Fate restriction of multipotent cardiovascular progenitor populations

多能心血管祖细胞群的命运限制

• 批准号: 423477814
• 负责人: Dr. Alexander Goedel
• 金额: --
• 依托单位: Cardiovascular Research Center (CVRC)
• 依托单位国家: 德国
• 项目类别: Research Fellowships
• 财政年份: 2019
• 资助国家: 德国
• 起止时间: 2018-12-31 至 2021-12-31
• 项目状态: 已结题
• 来源: https://gepris.dfg.de/gepris/projekt/423477814?language=en
• 关键词: Fate; restriction; multipotent; cardiovascular; progenitor

Heart failure is one of the leading causes for mortality in the western world. Partially, this can be attributed to the limited regenerative potential of the human heart after injury. In contrast to other species, like the zebrafish or salamanders, dead cardiomyocytes in the human heart cannot be replaced by new cells. Instead, scarring occurs limiting cardiac function. Human cardiovascular progenitor cells, which occur during embryogenesis and can be differentiated in vitro from human embryonic stem cells, harbor great potential as a therapeutic cell source for regenerative medicine. They can differentiate into cells of all cardiac lineages and are known drivers for cardiac regeneration in other species. However, the cellular mechanisms governing fundamental processes like self-renewal and fate-decision of these cells are still largely elusive hampering successful clinical translation of this promising approach. The hypothesis of this proposal is that the multipotent cardiovascular progenitor populations which arise during in vitro differentiation of human embryonic stem cells are not homogeneous populations but consist of multiple subpopulations. These subpopulations differ in their differentiation capacities, are governed by distinct transcriptional networks and respond differently to exogenous signaling cues.

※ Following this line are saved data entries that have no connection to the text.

-- ==== Sys2Proof/Machine/ByteChannel.lean ====
section
/-! DEFINITION. The channel operations (spec/40_byte_channel.md). -/

namespace Sys2Proof.Machine

/-- CH_PUSH (R101, R102): store and answer `Accepted`, or count and answer `Dropped`. -/
def execChPush (b : Byte) (s : State) : Host.Outcome State Fault Refusal :=
  if s.acceptsPush then
    match s.enqueue b with
    | .error f => .fault f
    | .ok t => .next (t.emit (.accepted b))
  else .next ({ s with dropCnt := bump s.dropCnt }.emit (.dropped b))

/-- CH_CONSUME (R103): dequeue one byte and run the assembler on it, in one step. A disabled step does
not happen (R17, log entry 2). -/
def execChConsume (s : State) : Host.Outcome State Fault Refusal :=
  if s.consumeEnabled then
    match s.dequeue with
    | .error f => .fault f
    | .ok (b, t) => faStep b t
  else .next s

/-- CH_RX_TIMEOUT (R104). A disabled step does not happen (R17, log entry 2). -/
def execChRxTimeout (s : State) : Host.Outcome State Fault Refusal :=
  if s.timeoutEnabled then .next (faTimeout s) else .next s

end Sys2Proof.Machine
end

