-- ==== Sys2Proof/Machine/HostAccess.lean ====
section
/-! DEFINITION. The HOST's operations (spec/60_exceptions.md R213, spec/70_reset_and_hazards.md R230). -/

namespace Sys2Proof.Machine

/-- HOST_READ (R213): one `Read` event, or a refusal for a number that is no register. -/
def execHostRead (r : Nat) (s : State) : Host.Outcome State Fault Refusal :=
  match s.view r with
  | some (v, k) => .next { s.emit (.read r v) with draws := s.draws + k }
  | none => .refused (.notARegister r)

/-- RESET (R230). -/
def execReset (s : State) : Host.Outcome State Fault Refusal := .next s.applyReset

end Sys2Proof.Machine
end

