-- ==== Sys2Proof/WellFormed.lean ====
section
/-! DEFINITION. Well-formed operations: operands that the encoding admits (spec/30_encoding.md R73,
R74, R76; spec/10_state.md R37). -/

namespace Sys2Proof

/-- A byte that a payload can hold at dispatch: not `]` (R123), not NUL (R128), and not `[` under
RESTART (R124). -/
def payloadByteOk (c : Config) (b : Byte) : Bool :=
  b != RB && b != NUL && !(b == LB && c.lbracketPolicy == .restart)

/-- A token that can stand in a payload: payload bytes without a comma (R151). -/
def tokenOk (c : Config) (t : Token) : Bool :=
  t.all fun b => payloadByteOk c b && b != COMMA

/-- The tokens can stand in one payload: each is a token and the payload has at most `M-1` bytes
(R74, R128). -/
def tokensOk (c : Config) (ts : List Token) : Bool :=
  ts.all (tokenOk c) && decide ((joinTokens ts).length ≤ c.faCap - 1)

/-- The checks on an operation's operands. -/
def Instr.wf (c : Config) : Instr → Bool
  | .chPush _ => true
  | .chConsume => true
  | .chRxTimeout => true
  | .diagDrain => true
  | .hostRead r => decide (r ≤ 0x0D)
  | .reset => true
  | .faStart => true
  | .faNoise b => b != LB
  | .faEnd => true
  | .faRestart => c.lbracketPolicy == .restart
  | .faData b => b != RB && !(b == LB && c.lbracketPolicy == .restart) && decide (1 < c.faCap)
  | .faOverflow b => b != RB && !(b == LB && c.lbracketPolicy == .restart)
  | .cmdPid p i d => tokensOk c [Keyword.pid.bytes, p, i, d]
  | .cmdLedOn => tokensOk c [Keyword.led.bytes, tokenOn]
  | .cmdLedOff => tokensOk c [Keyword.led.bytes, tokenOff]
  | .cmdLedBadarg arg =>
    arg != tokenOn && arg != tokenOff && tokensOk c [Keyword.led.bytes, arg]
  | .cmdStatus => c.statusEnabled && tokensOk c [Keyword.status.bytes]
  | .cmdArgcMismatch kw args =>
    kw.present c && args.length != kw.argc && tokensOk c (kw.bytes :: args)
  | .cmdUnknown kw args => keywordOf c kw == none && tokensOk c (kw :: args)

/-- The side condition on `FA_CUR` of rows 5 and 6 of R73. -/
def Instr.sideOk (c : Config) (cur : Nat) : Instr → Bool
  | .faData _ => decide (cur < c.faCap - 1)
  | .faOverflow _ => decide (cur = c.faCap - 1)
  | .chPush _ | .chConsume | .chRxTimeout | .diagDrain | .hostRead _ | .reset => true
  | .faStart | .faNoise _ | .faEnd | .faRestart => true
  | .cmdPid _ _ _ | .cmdLedOn | .cmdLedOff | .cmdLedBadarg _ | .cmdStatus => true
  | .cmdArgcMismatch _ _ | .cmdUnknown _ _ => true

end Sys2Proof
end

The main objective of the project is to develop strategies for identifying, isolating and amplifying the different cardiovascular progenitor subpopulations. To achieve this, advanced single cell technologies (transcriptomics and epigenomics) will be combined with virus-based lineage tracing. The knowledge generated will be further exploited to establish new tools to temporally and spatially control amplification and differentiation of these cells in a novel 3D cell-culture system mimicking the in vivo situation. This targeted approach will provide first results on the therapeutic potential of cardiovascular progenitor subpopulations as a novel cell source for regenerative therapies.

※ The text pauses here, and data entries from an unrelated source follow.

-- ==== Sys2Proof/Laws/Ops.lean ====
section
/-! SUPPORT. One lemma per shared operation: everything it can answer. -/

namespace Sys2Proof.Machine

/-! ### Array accesses -/

theorem State.readCh_ok {s : State} {i : Nat} {b : Byte} :
    s.readCh i = .ok b ↔ i < s.cfg.chCap ∧ s.chBuf.read i = some b := by
  unfold State.readCh
  split
  · cases s.chBuf.read i <;> simp [*]
  · simp [*]

theorem State.readFa_ok {s : State} {i : Nat} {b : Byte} :
    s.readFa i = .ok b ↔ i < s.cfg.faCap ∧ s.faBuf.read i = some b := by
  unfold State.readFa
  split
  · cases s.faBuf.read i <;> simp [*]
  · simp [*]

theorem State.writeCh_ok {s t : State} {i : Nat} {b : Byte} :
    s.writeCh i b = .ok t ↔ i < s.cfg.chCap ∧ t = { s with chBuf := s.chBuf.write i b } := by
  unfold State.writeCh
  split <;> simp [*, eq_comm]

theorem State.writeFa_ok {s t : State} {i : Nat} {b : Byte} :
    s.writeFa i b = .ok t ↔ i < s.cfg.faCap ∧ t = { s with faBuf := s.faBuf.write i b } := by
  unfold State.writeFa
  split <;> simp [*, eq_comm]

/-! ### The channel -/

/-- The state after storing an accepted byte. -/
theorem State.enqueue_ok {s t : State} {b : Byte} :
    s.enqueue b = .ok t ↔ s.chWr < s.cfg.chCap ∧
      t = { s with
        chBuf := s.chBuf.write s.chWr b
        chWr := (s.chWr + 1) % s.cfg.chCap
        chCnt := s.chCnt + 1 } := by
  unfold State.enqueue
  rcases h : s.writeCh s.chWr b with f | u
  · simp only [reduceCtorEq, false_iff]
    rintro ⟨h1, -⟩
    have := (State.writeCh_ok (s := s) (b := b)).2 ⟨h1, rfl⟩
    rw [h] at this; cases this
  · obtain ⟨h1, rfl⟩ := State.writeCh_ok.1 h
    simp [h1, eq_comm]

/-- The oldest byte and the state after taking it. -/
theorem State.dequeue_ok {s t : State} {b : Byte} :
    s.dequeue = .ok (b, t) ↔ s.chRd < s.cfg.chCap ∧ s.chBuf.read s.chRd = some b ∧
      t = { s with chRd := (s.chRd + 1) % s.cfg.chCap, chCnt := s.chCnt - 1 } := by
  unfold State.dequeue
  rcases h : s.readCh s.chRd with f | c
  · simp only [reduceCtorEq, false_iff]
    rintro ⟨h1, h2, -⟩
    rw [State.readCh_ok.2 ⟨h1, h2⟩] at h; cases h
  · obtain ⟨h1, h2⟩ := State.readCh_ok.1 h
    simp only [Except.ok.injEq, Prod.mk.injEq, h1, h2, Option.some.injEq, true_and, eq_comm]

/-! ### The payload -/

/-- A scan of written bytes gives them up to the first 0x00. -/
theorem State.scanFa_written {s : State} {f : Nat → Byte} {i k : Nat}
    (h : ∀ j, i ≤ j → j < i + k → j < s.cfg.faCap ∧ s.faBuf.read j = some (f j)) :
    s.scanFa i k = .ok (((List.range' i k).map f).takeWhile (· ≠ NUL)) := by
  induction k generalizing i with
  | zero => simp [State.scanFa]
  | succ k ih =>
    have h0 := State.readFa_ok.2 (h i (Nat.le_refl i) (by omega))
    simp only [State.scanFa, h0, List.range'_succ, List.map_cons]
    by_cases hb : f i = NUL
    · simp [hb]
    · rw [ih (fun j h1 h2 => h j (by omega) (by omega))]
      simp [hb]

/-- A final 0x00 does not change the bytes up to the first 0x00. -/
theorem takeWhile_append_nul (l : List Byte) :
    (l ++ [NUL]).takeWhile (· ≠ NUL) = l.takeWhile (· ≠ NUL) := by
  induction l with
  | nil => simp
  | cons b l ih => by_cases h : b = NUL <;> simp_all

/-- `PAYLOAD()` after FA_END's terminator is the collected bytes up to the first 0x00 (R128). -/
theorem State.payload_terminated {s : State} (hcur : s.faCur < s.cfg.faCap)
    (hw : ∀ j < s.faCur, (s.faBuf.read j).isSome = true) :
    ({ s with faBuf := s.faBuf.write s.faCur NUL } : State).payload =
      .ok (s.collected.takeWhile (· ≠ NUL)) := by
  have := State.scanFa_written (s := { s with faBuf := s.faBuf.write s.faCur NUL })
    (f := fun j => if j = s.faCur then NUL else (s.faBuf.read j).getD NUL) (i := 0) (k := s.faCur + 1)
    (fun j _ hj => ⟨by show j < s.cfg.faCap; omega, by
      by_cases e : j = s.faCur
      · subst e; simp
      · have hs := hw j (by omega)
        rw [if_neg e, Memory.read_write_ne _ _ e]
        obtain ⟨v, hv⟩ := Option.isSome_iff_exists.1 hs
        simp [hv]⟩)
  refine this.trans (congrArg Except.ok ?_)
  rw [List.range'_1_concat, List.map_append, ← List.range_eq_range']
  simp only [Nat.zero_add, List.map_cons, List.map_nil, if_true, takeWhile_append_nul]
  unfold State.collected
  congr 1
  refine List.map_congr_left fun j hj => ?_
  rw [if_neg (Nat.ne_of_lt (List.mem_range.1 hj))]

/-! ### Selection -/

/-- A selected assembler operation is performed. -/
theorem performFa_selected {s : State} {b : Byte} {i : Instr}
    {act : State → Host.Outcome State Fault Refusal} (hv : s.diagPend.valid = false)
    (h : decodeFa s.cfg s.faState s.faCur b = i) : performFa b i s act = act s := by
  simp [performFa, State.selectsFa, hv, h]

/-- Any other assembler operation changes nothing. -/
theorem performFa_unselected {s : State} {b : Byte} {i : Instr}
    {act : State → Host.Outcome State Fault Refusal}
    (h : s.diagPend.valid = true ∨ decodeFa s.cfg s.faState s.faCur b ≠ i) :
    performFa b i s act = .next s := by
  rcases h with h | h <;> simp [performFa, State.selectsFa, h]

/-- Whether it is selected or not, an assembler operation answers one of these. -/
theorem performFa_cases (s : State) (b : Byte) (i : Instr)
    (act : State → Host.Outcome State Fault Refusal) :
    performFa b i s act = .next s ∨
      (s.diagPend.valid = false ∧ decodeFa s.cfg s.faState s.faCur b = i ∧
        performFa b i s act = act s) := by
  by_cases h : s.diagPend.valid = false ∧ decodeFa s.cfg s.faState s.faCur b = i
  · exact .inr ⟨h.1, h.2, performFa_selected h.1 h.2⟩
  · refine .inl (performFa_unselected ?_)
    rcases hv : s.diagPend.valid with _ | _
    · exact .inr fun e => h ⟨hv, e⟩
    · exact .inl rfl

/-- A selected dispatcher operation is performed. -/
theorem performCmd_selected {s : State} {i : Instr} {act : State → State}
    (hv : s.diagPend.valid = false) (h : decodeTokens s.cfg i.tokens = i) :
    performCmd i s act = .next (act s) := by
  simp [performCmd, State.selectsCmd, hv, h]

/-- Any other dispatcher operation changes nothing. -/
theorem performCmd_unselected {s : State} {i : Instr} {act : State → State}
    (h : s.diagPend.valid = true ∨ decodeTokens s.cfg i.tokens ≠ i) :
    performCmd i s act = .next s := by
  rcases h with h | h <;> simp [performCmd, State.selectsCmd, h]

/-! ### The configuration check -/

/-- What an admitted configuration meets (R6, R7, R18, R152, R208). -/
theorem configRefusal_none {c : Config} : configRefusal c = none ↔
    c.producers = 1 ∧ 0 < c.chCap ∧ 0 < c.faCap ∧ numConvLawful c = true := by
  unfold configRefusal
  by_cases h1 : c.producers = 1 <;> by_cases h2 : c.chCap = 0 <;> by_cases h3 : c.faCap = 0 <;>
    rcases h4 : numConvLawful c with _ | _ <;> simp [h1, h2, h3, Nat.pos_iff_ne_zero]

/-- The status view has a value exactly for the numbers 0x00 to 0x0D (R37, R213). -/
theorem State.view_isSome (s : State) (r : Nat) : (s.view r).isSome = true ↔ r ≤ 0x0D := by
  by_cases hr : r ≤ 0x0D
  · simp only [hr, iff_true]
    interval_cases r <;> rfl
  · obtain ⟨k, rfl⟩ : ∃ k, r = k + 14 := ⟨r - 14, by omega⟩
    simp [State.view]

/-- A valid diagnostic is read as it stands, without a draw (R37). -/
theorem State.view_pending {s : State} (h : s.diagPend.valid = true) :
    s.view 0x0A = some (s.diagPend.code.setWidth 32, 0) ∧ s.view 0x0B = some (s.diagPend.d0, 0) ∧
      s.view 0x0C = some (s.diagPend.d1, 0) ∧ s.view 0x0D = some (s.diagPend.d2, 0) := by
  simp [State.view, h]
end Sys2Proof.Machine
end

心力衰竭是西方世界死亡的主要原因之一。部分原因是人类心脏在受伤后再生潜力有限。与其他物种不同，如斑马鱼或蝾螈，人类心脏中死亡的心肌细胞不能被新细胞取代。相反，疤痕的发生限制了心脏功能。人心血管祖细胞是在胚胎发生过程中产生的，可以在体外从人胚胎干细胞分化而来，具有作为再生医学治疗细胞来源的巨大潜力。它们可以分化成所有心脏谱系的细胞，并且是其他物种中心脏再生的已知驱动因素。然而，控制这些细胞的自我更新和命运决定等基本过程的细胞机制仍然在很大程度上难以实现，阻碍了这种有前途的方法的成功临床转化。该建议的假设是，在人胚胎干细胞的体外分化过程中产生的多能心血管祖细胞群体不是同质群体，而是由多个亚群组成。这些亚群的分化能力不同，受不同的转录网络控制，对外源信号的反应也不同。该项目的主要目标是制定识别、分离和扩增不同心血管祖细胞亚群的策略。为了实现这一目标，先进的单细胞技术（转录组学和表观基因组学）将与基于病毒的谱系追踪相结合。所产生的知识将被进一步利用，以建立新的工具，在模拟体内情况的新型3D细胞培养系统中，在时间和空间上控制这些细胞的扩增和分化。这种有针对性的方法将提供关于心血管祖细胞亚群作为再生疗法的新型细胞来源的治疗潜力的第一结果。